In this thesis, we address three aspects of process mining: process discovery,
conformance checking and enhancement.


Process Discovery
Once an event log has been obtained, process discovery is an essential next
step in many process mining projects. Process discovery aims to automatically
discover a process model from the event log, such that this model describes
the underlying (unknown) process well. As we do not want to assume that all
possible behaviour is included in the event log, process discovery algorithms
inherently make a trade-off between several quality criteria. For instance, fitness
denotes the fraction of the event log is described in the model, and log precision
denotes the fraction of the model is described in the event log.
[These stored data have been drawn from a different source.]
def drainGroups (d : Drain) (gs : List (Nat × List Num)) (zero : Nat → Bool) (s : State) : List MWrite × State × Flags :=
  gs.foldl (fun r q => let (w, s, f) := drainGroup d q.1 q.2 zero r.2.1; (r.1 ++ w, s, r.2.2 ||| f)) ([], s, 0)

def runMdrain (e : BitVec 5) (x : Ctx) (s : State) : Chk State := do
  let c := s.core
  let m := c.mcfg
  let f := cap x 0
  let g := cap x 1
  let o := bitsNat g 0 5
  let rm := bitsNat g 5 3
  let tr := g.getLsbD 9
  let tdst := bitsNat g 44 20
  let lines := matrixLines s settledLines m 0 x.caps (.mdrain 0 0 e 0 0)
  matrixFree x (tilesOf lines) s
  illegalIf x (tileAbsent c e.toNat || decide (bitsNat g 24 20 ≠ 0 ∨ bitsNat g 12 4 ≠ 0) || decide (rm = 5 ∨ rm = 6))
  firstFault [offsetFault f, if tr then offsetFault (BitVec.ofNat 64 tdst) else none,
    linesFault (drainLines f.toNat o m.mr.toNat), if tr then linesFault (drainLines tdst o m.nc.toNat) else none]
  if !rowFormat o then faultNow (flt cTYPE (BitVec.ofNat 64 o))
  else
    let t := tileOf c e.toNat
    let d : Drain := ⟨o, roundSel (if rm = 7 then c.csr.rmode.toNat else rm), if g.getLsbD 10 then some (bitsNat g 16 8) else none,
      g.getLsbD 8, t.vc.toNat, t.detail.toNat⟩
    let p := drainPitch o
    let mr := m.mr.toNat
    let nc := m.nc.toNat
    let rows := (List.range mr).map (fun i => (f.toNat + p * i, (List.range nc).map (tileElem t i)))
    let cols := if tr then (List.range nc).map (fun j => (tdst + p * j, (List.range mr).map (fun i => tileElem t i j))) else []
    let (w1, s, f1) := drainGroups d rows (fun _ => false) s
    let (w2, s, f2) := drainGroups d cols (fun k => decide (48 ≤ k)) s
    let s := if g.getLsbD 11 then s.onCore (setTile e.toNat ⟨t.af, 0, 0, []⟩) else s
    return matrixStarted x (tilesOf lines) [] [] [] [] [] (w1 ++ w2) (f1 ||| f2) s

/-- R193. -/
def execMdrain (w r : BitVec 4) (e f g : BitVec 5) (s : State) : Out := issueM (.mdrain w r e f g) (runMdrain e) s

end Sys2Proof.Machine
end

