/-- R290: a line of the first entry of a die's noria reaches its home: the `s.pick`-th of those that have not, since their order
is not kept (R216). After the last the noria reports and sets the event. -/
def execNoriaRecodeLine (die : Nat) (s : State) : Out :=
  let d := dieOf s die
  match d.noriaQ with
  | [] => .next s
  | e :: _ =>
    let w (i : Nat) : Word := e.getD i 0
    let job := bitsNat (w 0) 0 10
    let i := unappliedLine d.noriaAt s.pick d.noriaDone
    let (below, above) := markApplied i d.noriaAt d.noriaDone
    let d' := { d with noriaAt := below, noriaDone := above }
    let settle (s : State) (d : Die) : Out :=
      let s := setDie s die d
      .next (if (w 2).toNat ≤ below then noriaEnd s die job (w 3) ((w 0).extractLsb' 24 16) else s)
    if (w 2).toNat ≤ i then .next s
    else match noriaLine s job (bitsNat (w 0) 16 5) (bitsNat (w 0) 21 3 == 4) (addVa (w 1) (128 * i)) with
      | .held => .next s
      | .recoded t => settle (onFleet (fun f => { f with recoded := sset 0 f.recoded die (sget 0 f.recoded die + 1) }) t)
          { d' with recoded := d.recoded + 1 }
      | .skipped t => settle (onFleet (fun f => { f with unrecoded := sset 0 f.unrecoded die (sget 0 f.unrecoded die + 1) }) t)
          { d' with skipped := d.skipped + 1 }
      | .unmapped => settle (onFleet (fun f => { f with unrecoded := sset 0 f.unrecoded die (sget 0 f.unrecoded die + 1) }) s)
          { d' with unmapped := d.unmapped + 1 }

end Sys2Proof.Machine
end

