-- ==== Sys2Proof/Machine/Dispatch.lean ====
section
/-! DEFINITION. One arm for each instruction: a direct call of its meaning. -/

namespace Sys2Proof.Machine
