/-- R325 to R328: host writes and reads through DATA reach memory through the job's tables or, with PHYS, untranslated; what
fails is counted and reads all ones; WINCTL keeps its fields, the MSI-X table is written and sends what was pending, a 64-byte
write of CMD issues the command that its OPC names, and the registers read as they stand; outside STATE 1 only BOOTSTAT is read.
R333, R336: a peer's request is served at the line, its tag travelling with it; an access that carries the queue's key is
translated through the queue's job and applied, and any other is refused. Accesses of other sizes, and a line at which a word
waits, are log 51's; that host accesses wait behind an INVAL that waits is log 49's; physical addresses beyond 44 bits log 52's;
that a peer reads and writes without a key, and that a PHYS write keeps the standing keys, is the model's choice (log 55), as
the masked default of a vector with its pending message is (log 14); a remote write of a whole line without a tag, and accesses
that pass a line's end, log 59's. -/
def Obligations.WindowPeersAndRemotesReachMemory : Prop :=
  (
    ∀ (s : State) (fn off : Nat) (v : Word),
      let h := hostFn s fn
      let w := h.winctl
      let failed : State := setHostFn s fn { h with fail := h.fail + 1 }
      let readsAs (t : State) (n x : Nat) : State := setHostFn t fn { hostFn t fn with
        readback := (List.range n).map (fun i => BitVec.ofNat 8 (x / 256 ^ i)) }
      let job := operand w 54 10
      let va : Word := ((w.extractLsb' 15 33).signExtend 49).signExtend 64 <<< 15 ||| BitVec.ofNat 64 off
      let pa := operand w 15 33 * 2 ^ 15 + off
      let wr : Instr := .dataWrite fn off (.dword v)
      let rd (n : Nat) : Instr := .dataRead fn off n
      let register (a : Nat) (x : Word) : Prop := exec (.dataRead fn a 8) s = .next (readsAs s 8 x.toNat)
      (hostWaits s = true → (∀ x, exec (.dataWrite fn off x) s = .next s ∧
        (off ≠ 0x8000 → exec (.registerWrite fn off x) s = .next s)) ∧ (∀ n, exec (rd n) s = .next s)) ∧
      (s.bootState ≠ 1 → hostWaits s = false → (∀ x, exec (.dataWrite fn off x) s = .next s) ∧
        (∀ n, off ≠ 0x8090 ∨ n ≠ 8 → exec (rd n) s = .next (readsAs s n (256 ^ n - 1))) ∧
        (∀ x, off ≠ 0x8000 → exec (.registerWrite fn off x) s = .next s)) ∧
      (hostWaits s = false → register 0x8090 ((s.fwSvn ++ 0#23 ++ BitVec.ofBool s.bootBank ++ s.bootState : Word))) ∧
      (s.bootState = 1 → hostWaits s = false →
        (off % 8 ≠ 0 → exec wr s = .next failed) ∧ exec (.dataWrite fn off .other) s = .next failed ∧
        (∀ n, ¬((n = 8 ∨ n = 64) ∧ off % n = 0) → exec (rd n) s = .next (readsAs s n (256 ^ n - 1))) ∧
        (∀ (n x : Nat) (hw : HostWrite), ((∃ d, hw = .dword d ∧ n = 8 ∧ x = d.toNat) ∨ (∃ d, hw = .line d ∧ n = 64 ∧ x = d.toNat)) →
          off % n = 0 → off < 0x8000 →
          let stores (t : State) : Prop := exec (.dataWrite fn off hw) s = .next t
          let reads (t : State) (y : Nat) : Prop := exec (rd n) s = .next (readsAs t n y)
          (w.getLsbD 53 = true →
            (2 ^ 44 ≤ pa → stores failed ∧ reads failed (256 ^ n - 1)) ∧
            (pa < 2 ^ 44 → lineHeld s pa = true → stores s ∧ exec (rd n) s = .next s) ∧
            (pa < 2 ^ 44 → lineHeld s pa = false →
              let keys := sget 0 s.mem.keyed (pa / 128)
              stores (storeUnder keys s pa n x) ∧ reads s (bytesAt s keys pa n))) ∧
          (w.getLsbD 53 = false →
            (ownJob s fn job = none → stores failed ∧ reads failed (256 ^ n - 1)) ∧
            (ownJob s fn job ≠ none →
              (jobPage s job .store va = none → stores failed) ∧ (jobPage s job .load va = none → reads failed (256 ^ n - 1)) ∧
              (∀ p, (jobPage s job .store va = some p → p.home = 2 ∨ leafTier p.leaf = 2 → stores failed) ∧
                (jobPage s job .load va = some p → p.home = 2 ∨ leafTier p.leaf = 2 → reads failed (256 ^ n - 1)) ∧
                (jobPage s job .store va = some p → p.home ≠ 2 → leafTier p.leaf ≠ 2 → lineHeld s (p.place va) = false →
                  stores (noteAccess job p va (writeBytes s p va n x))) ∧
                (jobPage s job .load va = some p → p.home ≠ 2 → leafTier p.leaf ≠ 2 → lineHeld s (p.place va) = false →
                  exec (rd n) s =
                    .next (noteAccess job p va (readsAs s n (bytesAt s (pageVersion s p) (p.place va) n)))))))) ∧
        (let kept : Word := v &&& (if fn = 0 then 0xFFE0FFFFFFFF8000 else 0xFFC0FFFFFFFF8000)
         exec (.registerWrite fn 0x8080 (.dword v)) s = .next (setHostFn s fn { h with winctl := kept })) ∧
        (off % 8 = 0 → ¬(off = 0x8080 ∨ (0xC000 ≤ off ∧ off < 0xC400)) → exec (.registerWrite fn off (.dword v)) s = .next s) ∧
        (off % 8 ≠ 0 → exec (.registerWrite fn off (.dword v)) s = .next failed) ∧
        (∀ n < 128,
          let a := 0xC000 + 8 * n
          let dflt : Word := if n % 2 = 1 then 0x0000000100000000 else 0
          let h' : HostFn := { h with msix := if v = dflt then sdel h.msix n else sput h.msix n v }
          let sends : Prop := n % 2 = 1 ∧ v.getLsbD 32 = false ∧ h.msixPending.getLsbD (n / 2) = true
          (sends → exec (.registerWrite fn a (.dword v)) s = .next
            { setHostFn s fn { h' with msixPending := h.msixPending &&& ~~~(1#64 <<< (n / 2)) } with
              msgs := s.msgs ++ [⟨fn, n / 2⟩] }) ∧
          (¬sends → exec (.registerWrite fn a (.dword v)) s = .next (setHostFn s fn h')) ∧
          register a (if n % 2 = 1 then msixControl h (n / 2) else sget 0 h.msix n)) ∧
        (∀ x : BitVec 512, off % 64 = 0 → off ≠ 0x8000 → exec (.registerWrite fn off (.line x)) s =
          .next ((List.range 8).foldl (fun t n => writeRegister t fn (off + 8 * n) (x.extractLsb' (64 * n) 64)) s)) ∧
        register 0x8040 ((h.seq ++ BitVec.ofBool h.done ++ 0#23 ++ h.status : Word)) ∧
        (∀ n < 7, register (0x8048 + 8 * n) (h.reply.getD n 0)) ∧
        register 0x8080 w ∧ register 0x8088 ((h.busy ++ h.fail : Word)) ∧ register 0xD000 h.msixPending) ∧
      (∀ x : BitVec 512,
        let d (n : Nat) : Word := x.extractLsb' (64 * n) 64
        let o : CmdOps := ⟨x.extractLsb' 16 48, d 1, d 2, d 3, d 4, d 5, d 6, d 7⟩
        let issues (opc : BitVec 16) (i : Instr) : Prop :=
          x.extractLsb' 0 16 = opc → exec (.registerWrite fn 0x8000 (.line x)) s = exec i s
        issues 0x0101 (.jobcreate fn o) ∧ issues 0x0102 (.jobstop fn o) ∧ issues 0x0103 (.jobdestroy fn o) ∧
        issues 0x0104 (.qcreate fn o) ∧ issues 0x0105 (.qdestroy fn o) ∧ issues 0x0106 (.qpush fn o) ∧
        issues 0x0107 (.spilladd fn o) ∧ issues 0x0108 (.evhostSet fn o) ∧ issues 0x0180 (.rqset fn o) ∧
        issues 0x0181 (.vfslice fn o) ∧ issues 0x0182 (.speedset fn o) ∧
        issues 0x0201 (.ptecas fn o) ∧ issues 0x0202 (.inval fn o) ∧ issues 0x0203 (.clean fn o) ∧ issues 0x0204 (.migcfg fn o) ∧
        issues 0x0205 (.migfree fn o) ∧ issues 0x0206 (.compset fn o) ∧ issues 0x0207 (.ovfset fn o) ∧
        issues 0x0208 (.ovfadd fn o) ∧ issues 0x0209 (.norset fn o) ∧ issues 0x020A (.norpush fn o) ∧
        issues 0x020B (.srslice fn o) ∧ issues 0x020C (.keyjob fn o) ∧ issues 0x020D (.cxlrange fn o) ∧
        issues 0x0301 (.load fn o) ∧ issues 0x0302 (.preempt fn o) ∧ issues 0x0303 (.tagset fn o) ∧ issues 0x0304 (.tagget fn o) ∧
        issues 0x0305 (.featset fn o) ∧ issues 0x0306 (.keysetStage fn o) ∧ issues 0x0307 (.vkeysetStage fn o) ∧
        issues 0x0308 (.svninc fn o) ∧ issues 0x0309 (.intmap fn o) ∧ issues 0x030A (.netqpCreate fn o) ∧
        issues 0x030B (.fwstage fn o) ∧ issues 0x0401 (.telread fn o) ∧ issues 0x0402 (.pwrcap fn o))
  ) ∧ (
    ∀ (s : State),
      (∀ (r : PeerAccess), let i : Instr := .cxlMemRequest r
        (2 ^ 44 ≤ r.pa ∨ lineHeld s r.pa = true → exec i s = .next s) ∧
        (r.pa < 2 ^ 44 → lineHeld s r.pa = false →
          (r.write = false → let l := clearLine s 0 r.pa
            exec i s = .next { s with replies := s.replies ++ [⟨none, r.pa, some l.tag, 128, l.data⟩] }) ∧
          (r.write = true → exec i s =
            .next (noteStored (r.pa / 128 * 128) 128 { s with mem := putLine s.mem r.pa 0 ⟨r.tag, r.data⟩ })))) ∧
      (∀ (qp : Nat) (key : BitVec 32) (va : Word) (work : RemoteWork),
        let i : Instr := .incomingRdma ⟨qp, key, va, work⟩
        let k : AccessKind := match work with | .read _ => .load | _ => .store
        (sfind s.netqs qp = none → exec i s = .next s) ∧
        (∀ q, sfind s.netqs qp = some q →
          (q.localKey ≠ key → exec i s = .next s) ∧
          (q.localKey = key →
            (jobPage s q.job k va = none → exec i s = .next s) ∧
            (∀ p, jobPage s q.job k va = some p →
              let goes (t : State) : Prop := exec i s = .next (noteAccess q.job p va t)
              let room := 128 - va.toNat % 128
              (lineHeld s (p.place va) = true → exec i s = .next s) ∧
              (lineHeld s (p.place va) = false →
                (∀ n, work = .read n → goes { s with replies := s.replies ++ [⟨some qp, va.toNat,
                  if Config.tagsTravel qp then some (readLine s p va).tag else none, min n room,
                  BitVec.ofNat 1024 (bytesAt s (pageVersion s p) (p.place va) (min n room))⟩] }) ∧
                (∀ n d, work = .write n d → min n room ≠ 128 →
                  goes (writeBytes s p va (min n room) (d.toNat % 2 ^ (8 * min n room)))) ∧
                (∀ n d, work = .write n d → min n room = 128 → goes (writeLine s p va ⟨dfmtTag p.dfmt, padLine (dfmtTag p.dfmt) d⟩)) ∧
                (∀ t d, work = .line t d → goes (writeLine s p va ⟨t, padLine t d⟩)))))))
  )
Simplicity denotes
whether the model needs few and simple constructs to express its behaviour.
For some event logs, process models that score well on fitness, log precision and
simplicity might not exist in the representational bias of the algorithm. Other
quality criteria of algorithms include how well a discovered model resembles the
running process that underlies the event log. Even though the process is typically
unknown, studying under which conditions a discovery algorithm rediscovers the
process allows us to compare discovery algorithms. In this thesis, we argue that
process discovery algorithms should provide several guarantees, such as that the
discovered models are free of deadlocks and other anomalies, that, depending on
the use case, fitness is perfect, and that the processes underlying the event logs
are rediscovered (the algorithm should provide rediscoverability). With these
guarantees, algorithms become more robust to real-life behaviour and larger
event logs.
    In order to ease generalising over the behaviour in an event log, many process
discovery algorithms use an abstraction of the behaviour in the event log, such
as directly follows graphs. We conducted a systematic study of four of these
abstractions and identified classes of models for which the abstractions uniquely
represent systems and logs. That is, we proved that any difference in behaviour
is detectable in the abstraction. The four abstractions studied were the directly-
follows relation, the minimum self-distance relation, the concurrent-optional-or
relation and the co-occurrence relation.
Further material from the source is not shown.